How MLB Scouting Departments Grade The 2021 Draft Class
Today, Baseball America released its first combined draft list for the 2021 class, lining up the top college and high school players in the country.
While it is fun to dive into the weeds at a player-by-player level, it’s also instructive to get a bird’s eye view of the class. Like the 2020 class, the 2021 group is a unique bunch with less consensus at this point than in a typical year and inflated depth after a five-round draft in 2020 that sent plenty of talented players back to school.
So how do scouting departments view the 2021 class at this point? While opinions are certain to change as the college season unfolds, let’s see what the experts think of the class right now.
BA surveyed major league scouting departments and asked teams to grade the class on a 20-80 scale in a number of different categories. Fourteen teams responded. Here are the results.
Average Grade: 56
This question was left intentionally vague to get a sense of the class, generally, and to see the overall excitement level for the group. Outside of two votes at the extremes (one 70 and one 30), most of the industry seems to think this class is average or plus, overall.
Average Grade: 50
What’s more important for a draft class? Impact talent at the top or depth? That’s up to teams—and you—to decide, but it seems like the excitement for the 2021 class doesn’t come from the top-end, elite talent.

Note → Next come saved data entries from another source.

theorem loadHold_kept (inst : Nat) (v : Bool) (s : State) (h : Kept s0 s) : Kept s0 (loadHold inst v s) := by
  unfold loadHold
  repeat' first
    | with_reducible assumption
    | (intro x; beta_reduce)
    | (extract_lets +onlyGivenNames x; refine (fun (hx : Kept s0 x) => ?_) (?_ : Kept s0 x) <;> [clear_value x; subst x])
    | (extract_lets +onlyGivenNames x; clear_value x)
    | with_reducible apply Kept.ite
    | split
    | with_reducible apply setb_kept
    | with_reducible apply setReady_kept
    | with_reducible apply startVerify_kept

theorem enterBypass_kept (die p j addr : Nat) (s : State) (h : Kept s0 s) : Kept s0 (enterBypass die p j addr s) := by
  unfold enterBypass
  repeat' first
    | with_reducible assumption
    | (intro x; beta_reduce)
    | (extract_lets +onlyGivenNames x; refine (fun (hx : Kept s0 x) => ?_) (?_ : Kept s0 x) <;> [clear_value x; subst x])
    | (extract_lets +onlyGivenNames x; refine (fun (hx : Kept s0 x.2) => ?_) (?_ : Kept s0 x.2) <;> [clear_value x; subst x])
    | (extract_lets +onlyGivenNames x; clear_value x)
    | with_reducible apply Kept.ite
    | split
    | with_reducible apply wrA_kept
    | with_reducible apply setArrX_kept
    | with_reducible apply partReport_kept
    | (with_reducible apply Kept.upd; first | with_reducible assumption | with_reducible apply wrA_kept | with_reducible apply setArrX_kept | with_reducible apply partReport_kept)

theorem wakeArray_kept (die p : Nat) (loads : List (Nat × Nat)) (s : State)
    (h : Kept s0 s) : Kept s0 (wakeArray die p loads s) := by
  unfold wakeArray
  repeat' first
    | with_reducible assumption
    | (intro x; beta_reduce)
    | (extract_lets +onlyGivenNames x; refine (fun (hx : Kept s0 x) => ?_) (?_ : Kept s0 x) <;> [clear_value x; subst x])
    | (extract_lets +onlyGivenNames x; refine (fun (hx : Kept s0 x.2) => ?_) (?_ : Kept s0 x.2) <;> [clear_value x; subst x])
    | (extract_lets +onlyGivenNames x; clear_value x)
    | with_reducible apply Kept.ite
    | split
    | with_reducible apply modSweep_kept
    | with_reducible apply enterBypass_kept
    | with_reducible apply Kept.foldl
    | with_reducible apply Kept.foldl_snd
    | with_reducible apply Kept.foldl_fst
    | (with_reducible apply Kept.upd; first | with_reducible assumption | with_reducible apply modSweep_kept | with_reducible apply enterBypass_kept | with_reducible apply Kept.foldl | with_reducible apply Kept.foldl_snd | with_reducible apply Kept.foldl_fst)

theorem verifyComplete_kept (inst : Nat) (loads : List (Nat × Nat)) (s : State)
    (h : Kept s0 s) : Kept s0 (verifyComplete inst loads s) := by
  unfold verifyComplete
  repeat' first
    | with_reducible assumption
    | (intro x; beta_reduce)
    | (extract_lets +onlyGivenNames x; refine (fun (hx : Kept s0 x) => ?_) (?_ : Kept s0 x) <;> [clear_value x; subst x])
    | (extract_lets +onlyGivenNames x; refine (fun (hx : Kept s0 x.2) => ?_) (?_ : Kept s0 x.2) <;> [clear_value x; subst x])
    | (extract_lets +onlyGivenNames x; clear_value x)
    | with_reducible apply Kept.ite
    | split
    | with_reducible apply setb_kept
    | with_reducible apply wakeArray_kept
    | with_reducible apply setReady_kept
    | with_reducible apply Kept.foldl
    | with_reducible apply Kept.foldl_snd
    | with_reducible apply Kept.foldl_fst

theorem sleep_kept (die : Nat) (v : Bool) (s : State) (h : Kept s0 s) : Kept s0 (sleep die v s) := by
  unfold sleep
  repeat' first
    | with_reducible assumption
    | (intro x; beta_reduce)
    | with_reducible apply Kept.ite
    | split
    | with_reducible apply setb_kept

theorem saveLedgers_kept (p : Nat → Bool) (s : State) (h : Kept s0 s) : Kept s0 (saveLedgers p s) := by
  unfold saveLedgers
  repeat' first
    | with_reducible assumption
    | (intro x; beta_reduce)
    | (extract_lets +onlyGivenNames x; refine (fun (hx : Kept s0 x) => ?_) (?_ : Kept s0 x) <;> [clear_value x; subst x])
    | (extract_lets +onlyGivenNames x; clear_value x)
    | with_reducible apply driveLedgers_kept
    | (with_reducible apply Kept.upd; first | with_reducible assumption | with_reducible apply driveLedgers_kept)
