-- ==== Sys2Proof/Laws/KeptChains.lean ====
section
/-! SUPPORT. What the operations of Machine/Chains.lean keep of the queue, the variant and soundness: one lemma for each, cited instead of its unfolding. -/

set_option linter.unusedTactic false
set_option linter.unreachableTactic false
set_option linter.unusedVariables false

namespace Sys2Proof.Machine

open Sys2Proof

variable {s0 : State}

theorem takeChains_kept (es : List Nat) (s : State) (h : Kept s0 s) : Kept s0 (takeChains es s) := by
  unfold takeChains
  repeat' first
    | with_reducible assumption
    | (intro x; beta_reduce)
    | (extract_lets +onlyGivenNames x; refine (fun (hx : Kept s0 x) => ?_) (?_ : Kept s0 x) <;> [clear_value x; subst x])
    | (extract_lets +onlyGivenNames x; refine (fun (hx : Kept s0 x.2) => ?_) (?_ : Kept s0 x.2) <;> [clear_value x; subst x])
    | (extract_lets +onlyGivenNames x; clear_value x)
    | with_reducible apply Kept.ite
    | split
    | with_reducible apply Kept.foldl
    | with_reducible apply Kept.foldl_snd
    | with_reducible apply Kept.foldl_fst
    | (with_reducible apply Kept.upd; first | with_reducible assumption | with_reducible apply Kept.foldl | with_reducible apply Kept.foldl_snd | with_reducible apply Kept.foldl_fst)

theorem publishEndpoint_kept (e : Nat) (s : State) (h : Kept s0 s) : Kept s0 (publishEndpoint e s) := by
  unfold publishEndpoint
  repeat' first
    | with_reducible assumption
    | (intro x; beta_reduce)
    | (extract_lets +onlyGivenNames x; refine (fun (hx : Kept s0 x) => ?_) (?_ : Kept s0 x) <;> [clear_value x; subst x])
    | (extract_lets +onlyGivenNames x; clear_value x)
    | with_reducible apply Kept.ite
    | split
    | with_reducible apply setb_kept
    | with_reducible apply wr_kept

end Sys2Proof.Machine
end

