theorem clearRegs_kept (q : SeqId) (s : State) (h : Kept s0 s) : Kept s0 (clearRegs q s) := by
  unfold clearRegs
  repeat' first
    | with_reducible assumption
    | (intro x; beta_reduce)
    | (extract_lets +onlyGivenNames x; refine (fun (hx : Kept s0 x) => ?_) (?_ : Kept s0 x) <;> [clear_value x; subst x])
    | (extract_lets +onlyGivenNames x; refine (fun (hx : Kept s0 x.2) => ?_) (?_ : Kept s0 x.2) <;> [clear_value x; subst x])
    | (extract_lets +onlyGivenNames x; clear_value x)
    | with_reducible apply setReg_kept
    | with_reducible apply wr_kept
    | with_reducible apply setb_kept
    | with_reducible apply Kept.foldl
    | with_reducible apply Kept.foldl_snd
    | with_reducible apply Kept.foldl_fst

theorem startSeq_kept (q : SeqId) (c : Nat) (s : State) (h : Kept s0 s) : Kept s0 (startSeq q c s) := by
  unfold startSeq
  repeat' first
    | with_reducible assumption
    | (intro x; beta_reduce)
    | (extract_lets +onlyGivenNames x; refine (fun (hx : Kept s0 x) => ?_) (?_ : Kept s0 x) <;> [clear_value x; subst x])
    | (extract_lets +onlyGivenNames x; refine (fun (hx : Kept s0 x.2) => ?_) (?_ : Kept s0 x.2) <;> [clear_value x; subst x])
    | (extract_lets +onlyGivenNames x; clear_value x)
    | with_reducible apply Kept.ite
    | split
    | with_reducible apply guardFault_kept
    | with_reducible apply setSeqX_kept
    | with_reducible apply clearRegs_kept
    | with_reducible apply wr_kept
    | with_reducible apply settleHead_kept
    | with_reducible apply setb_kept
    | with_reducible apply setSeqState_kept
    | with_reducible apply Kept.foldl
    | with_reducible apply Kept.foldl_snd
    | with_reducible apply Kept.foldl_fst
    | (with_reducible apply Kept.upd; first | with_reducible assumption | with_reducible apply guardFault_kept | with_reducible apply setSeqX_kept | with_reducible apply clearRegs_kept | with_reducible apply wr_kept | with_reducible apply settleHead_kept | with_reducible apply setb_kept | with_reducible apply setSeqState_kept | with_reducible apply Kept.foldl | with_reducible apply Kept.foldl_snd | with_reducible apply Kept.foldl_fst)

theorem programStart_kept (qs : List SeqId) (s : State) (h : Kept s0 s) : Kept s0 (programStart qs s) := by
  unfold programStart
  repeat' first
    | with_reducible assumption
    | (intro; show List.length [] ≤ 64; decide)
    | (intro x; beta_reduce)
    | (extract_lets +onlyGivenNames x; refine (fun (hx : Kept s0 x) => ?_) (?_ : Kept s0 x) <;> [clear_value x; subst x])
    | (extract_lets +onlyGivenNames x; refine (fun (hx : Kept s0 x.2) => ?_) (?_ : Kept s0 x.2) <;> [clear_value x; subst x])
    | (extract_lets +onlyGivenNames x; clear_value x)
    | with_reducible apply setQueue_kept
    | (intro; simp; done)
    | with_reducible apply detectorReset_kept
    | with_reducible apply Kept.foldl
    | with_reducible apply Kept.foldl_snd
    | with_reducible apply Kept.foldl_fst
    | (with_reducible apply Kept.upd; first | with_reducible assumption | with_reducible apply setQueue_kept | with_reducible apply detectorReset_kept | with_reducible apply Kept.foldl | with_reducible apply Kept.foldl_snd | with_reducible apply Kept.foldl_fst)

theorem switchSeqs_kept (qs : List SeqId) (c : Nat) (s : State) (h : Kept s0 s) : Kept s0 (switchSeqs qs c s) := by
  unfold switchSeqs
  repeat' first
    | with_reducible assumption
    | (intro x; beta_reduce)
    | (extract_lets +onlyGivenNames x; refine (fun (hx : Kept s0 x) => ?_) (?_ : Kept s0 x) <;> [clear_value x; subst x])
    | (extract_lets +onlyGivenNames x; refine (fun (hx : Kept s0 x.2) => ?_) (?_ : Kept s0 x.2) <;> [clear_value x; subst x])
    | (extract_lets +onlyGivenNames x; clear_value x)
    | with_reducible apply Kept.ite
    | split
    | with_reducible apply programStart_kept
    | with_reducible apply setSeqX_kept
    | with_reducible apply startSeq_kept
    | with_reducible apply Kept.foldl
    | with_reducible apply Kept.foldl_snd
    | with_reducible apply Kept.foldl_fst
    | (with_reducible apply Kept.upd; first | with_reducible assumption | with_reducible apply programStart_kept | with_reducible apply setSeqX_kept | with_reducible apply startSeq_kept | with_reducible apply Kept.foldl | with_reducible apply Kept.foldl_snd | with_reducible apply Kept.foldl_fst)

theorem unstage_kept (fs : List (FKey × Nat)) (s : State) (h : Kept s0 s) : Kept s0 (unstage fs s) := by
  unfold unstage
  repeat' first
    | with_reducible assumption
    | (intro x; beta_reduce)
    | (with_reducible apply Kept.upd; first | with_reducible assumption)

theorem applyFields_kept (fs : List (FKey × Nat)) (s : State) (h : Kept s0 s) : Kept s0 (applyFields fs s) := by
  unfold applyFields
  repeat' first
    | with_reducible assumption
    | (intro x; beta_reduce)
    | (extract_lets +onlyGivenNames x; refine (fun (hx : Kept s0 x) => ?_) (?_ : Kept s0 x) <;> [clear_value x; subst x])
    | (extract_lets +onlyGivenNames x; refine (fun (hx : Kept s0 x.2) => ?_) (?_ : Kept s0 x.2) <;> [clear_value x; subst x])
    | (extract_lets +onlyGivenNames x; clear_value x)
    | with_reducible apply Kept.ite
    | split
    | with_reducible apply settleWrites_kept
    | with_reducible apply makeCurrent_kept
    | with_reducible apply advanceFold_kept
    | with_reducible apply installGains_kept
    | with_reducible apply retireArrays_kept
    | with_reducible apply failCheck_kept
    | with_reducible apply failDie_kept
    | with_reducible apply readmitColumn_kept
    | with_reducible apply writeMirror_kept
    | with_reducible apply changeFrame_kept
    | with_reducible apply takeChains_kept
    | with_reducible apply publishEndpoint_kept
    | with_reducible apply partReport_kept
    | with_reducible apply loadBuckets_kept
    | with_reducible apply loadUpdates_kept
    | with_reducible apply cellarsLoaded_kept
    | with_reducible apply sendWaiting_kept
    | with_reducible apply loadRoutes_kept
    | with_reducible apply switchSeqs_kept
    | with_reducible apply unstage_kept
    | with_reducible apply Kept.foldl
    | with_reducible apply Kept.foldl_snd
    | with_reducible apply Kept.foldl_fst
    | (with_reducible apply Kept.upd; first | with_reducible assumption | with_reducible apply settleWrites_kept | with_reducible apply makeCurrent_kept | with_reducible apply advanceFold_kept | with_reducible apply installGains_kept | with_reducible apply retireArrays_kept | with_reducible apply failCheck_kept | with_reducible apply failDie_kept | with_reducible apply readmitColumn_kept | with_reducible apply writeMirror_kept | with_reducible apply changeFrame_kept | with_reducible apply takeChains_kept | with_reducible apply publishEndpoint_kept | with_reducible apply partReport_kept | with_reducible apply loadBuckets_kept | with_reducible apply loadUpdates_kept | with_reducible apply cellarsLoaded_kept | with_reducible apply sendWaiting_kept | with_reducible apply loadRoutes_kept | with_reducible apply switchSeqs_kept | with_reducible apply unstage_kept | with_reducible apply Kept.foldl | with_reducible apply Kept.foldl_snd | with_reducible apply Kept.foldl_fst)

theorem setCommit_kept (st res : Nat) (s : State) (h : Kept s0 s) : Kept s0 (setCommit st res s) := by
  unfold setCommit
  repeat' first
    | with_reducible assumption
    | (intro x; beta_reduce)
    | with_reducible apply wr_kept
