-- ==== Sys2Proof/Laws/KeptEpoch.lean ====
section
/-! SUPPORT. What the operations of Machine/Epoch.lean keep of the queue, the variant and soundness: one lemma for each, cited instead of its unfolding. -/

set_option linter.unusedTactic false
set_option linter.unreachableTactic false
set_option linter.unusedVariables false

namespace Sys2Proof.Machine

open Sys2Proof

variable {s0 : State}

theorem finishWalks_kept (s : State) (h : Kept s0 s) : Kept s0 (finishWalks s) := by
  unfold finishWalks
  repeat' first
    | with_reducible assumption
    | (intro x; beta_reduce)
    | (extract_lets +onlyGivenNames x; refine (fun (hx : Kept s0 x) => ?_) (?_ : Kept s0 x) <;> [clear_value x; subst x])
    | (extract_lets +onlyGivenNames x; refine (fun (hx : Kept s0 x.2) => ?_) (?_ : Kept s0 x.2) <;> [clear_value x; subst x])
    | (extract_lets +onlyGivenNames x; clear_value x)
    | with_reducible apply Kept.ite
    | split
    | with_reducible apply modJob_kept
    | with_reducible apply sat_kept
    | with_reducible apply modBx_kept
    | with_reducible apply refreshCellar_kept
    | with_reducible apply Kept.foldl
    | with_reducible apply Kept.foldl_snd
    | with_reducible apply Kept.foldl_fst
    | (with_reducible apply Kept.upd; first | with_reducible assumption | with_reducible apply modJob_kept | with_reducible apply sat_kept | with_reducible apply modBx_kept | with_reducible apply refreshCellar_kept | with_reducible apply Kept.foldl | with_reducible apply Kept.foldl_snd | with_reducible apply Kept.foldl_fst)

theorem cellarCommit_kept (vetoed : Bool) (old s : State) (h : Kept s0 s) : Kept s0 (cellarCommit vetoed old s) := by
  unfold cellarCommit
  repeat' first
    | with_reducible assumption
    | (intro x; beta_reduce)
    | (extract_lets +onlyGivenNames x; refine (fun (hx : Kept s0 x) => ?_) (?_ : Kept s0 x) <;> [clear_value x; subst x])
    | (extract_lets +onlyGivenNames x; refine (fun (hx : Kept s0 x.2) => ?_) (?_ : Kept s0 x.2) <;> [clear_value x; subst x])
    | (extract_lets +onlyGivenNames x; clear_value x)
    | with_reducible apply Kept.ite
    | split
    | with_reducible apply cellarStruck_kept
    | with_reducible apply recellar_kept
    | with_reducible apply freshCellar_kept
    | with_reducible apply Kept.foldl
    | with_reducible apply Kept.foldl_snd
    | with_reducible apply Kept.foldl_fst

theorem loseBuckets_kept (lost : List Nat) (s : State) (h : Kept s0 s) : Kept s0 (loseBuckets lost s) := by
  unfold loseBuckets
  repeat' first
    | with_reducible assumption
    | (intro x; beta_reduce)
    | (extract_lets +onlyGivenNames x; refine (fun (hx : Kept s0 x) => ?_) (?_ : Kept s0 x) <;> [clear_value x; subst x])
    | (extract_lets +onlyGivenNames x; refine (fun (hx : Kept s0 x.2) => ?_) (?_ : Kept s0 x.2) <;> [clear_value x; subst x])
    | (extract_lets +onlyGivenNames x; clear_value x)
    | with_reducible apply Kept.ite
    | split
    | with_reducible apply modBx_kept
    | with_reducible apply wr_kept
    | with_reducible apply setb_kept
    | with_reducible apply stopIssue_kept
    | with_reducible apply Kept.foldl
    | with_reducible apply Kept.foldl_snd
    | with_reducible apply Kept.foldl_fst
    | (with_reducible apply Kept.upd; first | with_reducible assumption | with_reducible apply modBx_kept | with_reducible apply wr_kept | with_reducible apply setb_kept | with_reducible apply stopIssue_kept | with_reducible apply Kept.foldl | with_reducible apply Kept.foldl_snd | with_reducible apply Kept.foldl_fst)

theorem stateScan_kept (s : State) (h : Kept s0 s) : Kept s0 (stateScan s) := by
  unfold stateScan
  repeat' first
    | with_reducible assumption
    | (intro x; beta_reduce)
    | (extract_lets +onlyGivenNames x; refine (fun (hx : Kept s0 x) => ?_) (?_ : Kept s0 x) <;> [clear_value x; subst x])
    | (extract_lets +onlyGivenNames x; clear_value x)
    | with_reducible apply Kept.ite
    | split
    | with_reducible apply loseBuckets_kept

theorem momentReads_kept (b : Nat) (s : State) (h : Kept s0 s) : Kept s0 (momentReads b s) := by
  unfold momentReads
  repeat' first
    | with_reducible assumption
    | (intro x; beta_reduce)
    | with_reducible apply partReport_kept
    | with_reducible apply Kept.foldl
    | with_reducible apply Kept.foldl_snd
    | with_reducible apply Kept.foldl_fst

theorem crcCommit_kept (e : Nat) (s : State) (h : Kept s0 s) : Kept s0 (crcCommit e s) := by
  unfold crcCommit
  repeat' first
    | with_reducible assumption
    | (intro x; beta_reduce)
    | (extract_lets +onlyGivenNames x; refine (fun (hx : Kept s0 x) => ?_) (?_ : Kept s0 x) <;> [clear_value x; subst x])
    | (extract_lets +onlyGivenNames x; refine (fun (hx : Kept s0 x.2) => ?_) (?_ : Kept s0 x.2) <;> [clear_value x; subst x])
    | (extract_lets +onlyGivenNames x; clear_value x)
    | with_reducible apply Kept.ite
    | split
    | with_reducible apply sat_kept
    | with_reducible apply modBx_kept
    | with_reducible apply Kept.foldl
    | with_reducible apply Kept.foldl_snd
    | with_reducible apply Kept.foldl_fst
    | (with_reducible apply Kept.upd; first | with_reducible assumption | with_reducible apply sat_kept | with_reducible apply modBx_kept | with_reducible apply Kept.foldl | with_reducible apply Kept.foldl_snd | with_reducible apply Kept.foldl_fst)
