-- ==== Sys2Proof/Laws/MemFaults.lean ====
section
/-! SUPPORT. Which operations of Machine/Faults.lean leave every byte of memory: one lemma for each. -/

set_option linter.unusedTactic false
set_option linter.unreachableTactic false
set_option linter.unusedVariables false

namespace Sys2Proof.Machine

open Sys2Proof

variable {s0 : State}

theorem stopIssue_mem (s : State) (h : MemKept s0 s) : MemKept s0 (stopIssue s) := by
  unfold stopIssue
  repeat' first
    | with_reducible assumption
    | (intro x; beta_reduce)
    | with_reducible apply MemKept.ite
    | split
    | (with_reducible apply MemKept.upd; first | with_reducible assumption)

theorem withdraw_mem (s : State) (h : MemKept s0 s) : MemKept s0 (withdraw s) := by
  unfold withdraw
  repeat' first
    | with_reducible assumption
    | (intro x; beta_reduce)
    | (extract_lets +onlyGivenNames x; refine (fun (hx : MemKept s0 x) => ?_) (?_ : MemKept s0 x) <;> [clear_value x; subst x])
    | (extract_lets +onlyGivenNames x; clear_value x)
    | with_reducible apply setb_mem
    | with_reducible apply stopIssue_mem
    | (with_reducible apply MemKept.upd; first | with_reducible assumption | with_reducible apply setb_mem | with_reducible apply stopIssue_mem)

theorem discardCommits_mem (s : State) (h : MemKept s0 s) : MemKept s0 (discardCommits s) := by
  unfold discardCommits
  repeat' first
    | with_reducible assumption
    | (intro x; beta_reduce)
    | (extract_lets +onlyGivenNames x; refine (fun (hx : MemKept s0 x) => ?_) (?_ : MemKept s0 x) <;> [clear_value x; subst x])
    | (extract_lets +onlyGivenNames x; clear_value x)
    | with_reducible apply MemKept.ite
    | split
    | with_reducible apply setb_mem
    | with_reducible apply wr_mem
    | (with_reducible apply MemKept.upd; first | with_reducible assumption | with_reducible apply setb_mem | with_reducible apply wr_mem)

theorem latchFatal_mem (code type inst : Nat) (s : State)
    (h : MemKept s0 s) : MemKept s0 (latchFatal code type inst s) := by
  unfold latchFatal
  repeat' first
    | with_reducible assumption
    | (intro x; beta_reduce)
    | (extract_lets +onlyGivenNames x; refine (fun (hx : MemKept s0 x) => ?_) (?_ : MemKept s0 x) <;> [clear_value x; subst x])
    | (extract_lets +onlyGivenNames x; clear_value x)
    | with_reducible apply MemKept.ite
    | split
    | with_reducible apply sat_mem
    | with_reducible apply setb_mem
    | with_reducible apply wr_mem
    | with_reducible apply wrU_mem
    | (with_reducible apply MemKept.upd; first | with_reducible assumption | with_reducible apply sat_mem | with_reducible apply setb_mem | with_reducible apply wr_mem | with_reducible apply wrU_mem)

theorem corrAlarm_mem (u : Nat) (s : State) (h : MemKept s0 s) : MemKept s0 (corrAlarm u s) := by
  unfold corrAlarm
  repeat' first
    | with_reducible assumption
    | (intro x; beta_reduce)
    | with_reducible apply setb_mem
    | with_reducible apply wr_mem

theorem addCorrected_mem (u singles doubles : Nat) (s : State)
    (h : MemKept s0 s) : MemKept s0 (addCorrected u singles doubles s) := by
  unfold addCorrected
  repeat' first
    | with_reducible assumption
    | (intro x; beta_reduce)
    | (extract_lets +onlyGivenNames x; refine (fun (hx : MemKept s0 x) => ?_) (?_ : MemKept s0 x) <;> [clear_value x; subst x])
    | (extract_lets +onlyGivenNames x; clear_value x)
    | with_reducible apply MemKept.ite
    | split
    | with_reducible apply wrU_mem

theorem noteCorrected_mem (u singles doubles : Nat) (s : State)
    (h : MemKept s0 s) : MemKept s0 (noteCorrected u singles doubles s) := by
  unfold noteCorrected
  repeat' first
    | with_reducible assumption
    | (intro x; beta_reduce)
    | (extract_lets +onlyGivenNames x; refine (fun (hx : MemKept s0 x) => ?_) (?_ : MemKept s0 x) <;> [clear_value x; subst x])
    | (extract_lets +onlyGivenNames x; clear_value x)
    | with_reducible apply MemKept.ite
    | split
    | with_reducible apply addCorrected_mem
    | with_reducible apply corrAlarm_mem
    | (with_reducible apply MemKept.upd; first | with_reducible assumption | with_reducible apply addCorrected_mem | with_reducible apply corrAlarm_mem)

theorem noteScrubbed_mem (u singles doubles : Nat) (s : State)
    (h : MemKept s0 s) : MemKept s0 (noteScrubbed u singles doubles s) := by
  unfold noteScrubbed
  repeat' first
    | with_reducible assumption
    | (intro x; beta_reduce)
    | (extract_lets +onlyGivenNames x; refine (fun (hx : MemKept s0 x) => ?_) (?_ : MemKept s0 x) <;> [clear_value x; subst x])
    | (extract_lets +onlyGivenNames x; refine (fun (hx : MemKept s0 x.2) => ?_) (?_ : MemKept s0 x.2) <;> [clear_value x; subst x])
    | (extract_lets +onlyGivenNames x; clear_value x)
    | with_reducible apply MemKept.ite
    | split
    | with_reducible apply addCorrected_mem
    | with_reducible apply free_mem
    | with_reducible apply corrAlarm_mem
    | refine MemKept.snd (by with_reducible assumption) ?_

theorem noteMet_mem (m : Met) (s : State) (h : MemKept s0 s) : MemKept s0 (noteMet m s) := by
  unfold noteMet
  repeat' first
    | with_reducible assumption
    | (intro x; beta_reduce)
    | (extract_lets +onlyGivenNames x; refine (fun (hx : MemKept s0 x) => ?_) (?_ : MemKept s0 x) <;> [clear_value x; subst x])
    | (extract_lets +onlyGivenNames x; refine (fun (hx : MemKept s0 x.2) => ?_) (?_ : MemKept s0 x.2) <;> [clear_value x; subst x])
    | (extract_lets +onlyGivenNames x; clear_value x)
    | with_reducible apply MemKept.ite
    | split
    | with_reducible apply sat_mem
    | with_reducible apply noteCorrected_mem
    | with_reducible apply breakWord_mem
    | with_reducible apply MemKept.foldl
    | with_reducible apply MemKept.foldl_snd
    | with_reducible apply MemKept.foldl_fst

theorem retryOp_mem (die tag late : Nat) (s : State) (h : MemKept s0 s) : MemKept s0 (retryOp die tag late s) := by
  unfold retryOp
  repeat' first
    | with_reducible assumption
    | (intro x; beta_reduce)
    | (extract_lets +onlyGivenNames x; refine (fun (hx : MemKept s0 x) => ?_) (?_ : MemKept s0 x) <;> [clear_value x; subst x])
    | (extract_lets +onlyGivenNames x; refine (fun (hx : MemKept s0 x.2) => ?_) (?_ : MemKept s0 x.2) <;> [clear_value x; subst x])
    | (extract_lets +onlyGivenNames x; clear_value x)
    | with_reducible apply MemKept.ite
    | split
    | with_reducible apply remarkLines_mem
    | (with_reducible apply MemKept.upd; first | with_reducible assumption | with_reducible apply remarkLines_mem)

end Sys2Proof.Machine
end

This is where you can also see how difficult it is to establish a consensus opinion for the 2021 draft class. There were five different grades with a wide range and no majority opinion, though most votes were clustered in the 40-60 range.
This wide distribution of opinions is telling. Typically the top-end players would be the most collectively understood group, but there’s plenty of uncertainty still as we head toward the college season.
Average Grade: 59
Depth appears to be the carrying tool for the 2021 group, which makes sense. A five-round draft in 2020 meant only 160 players were drafted—significantly less than in a typical year. The 2020 class itself was already lauded for its depth of talent, and much of that has been pushed over into the 2021 class.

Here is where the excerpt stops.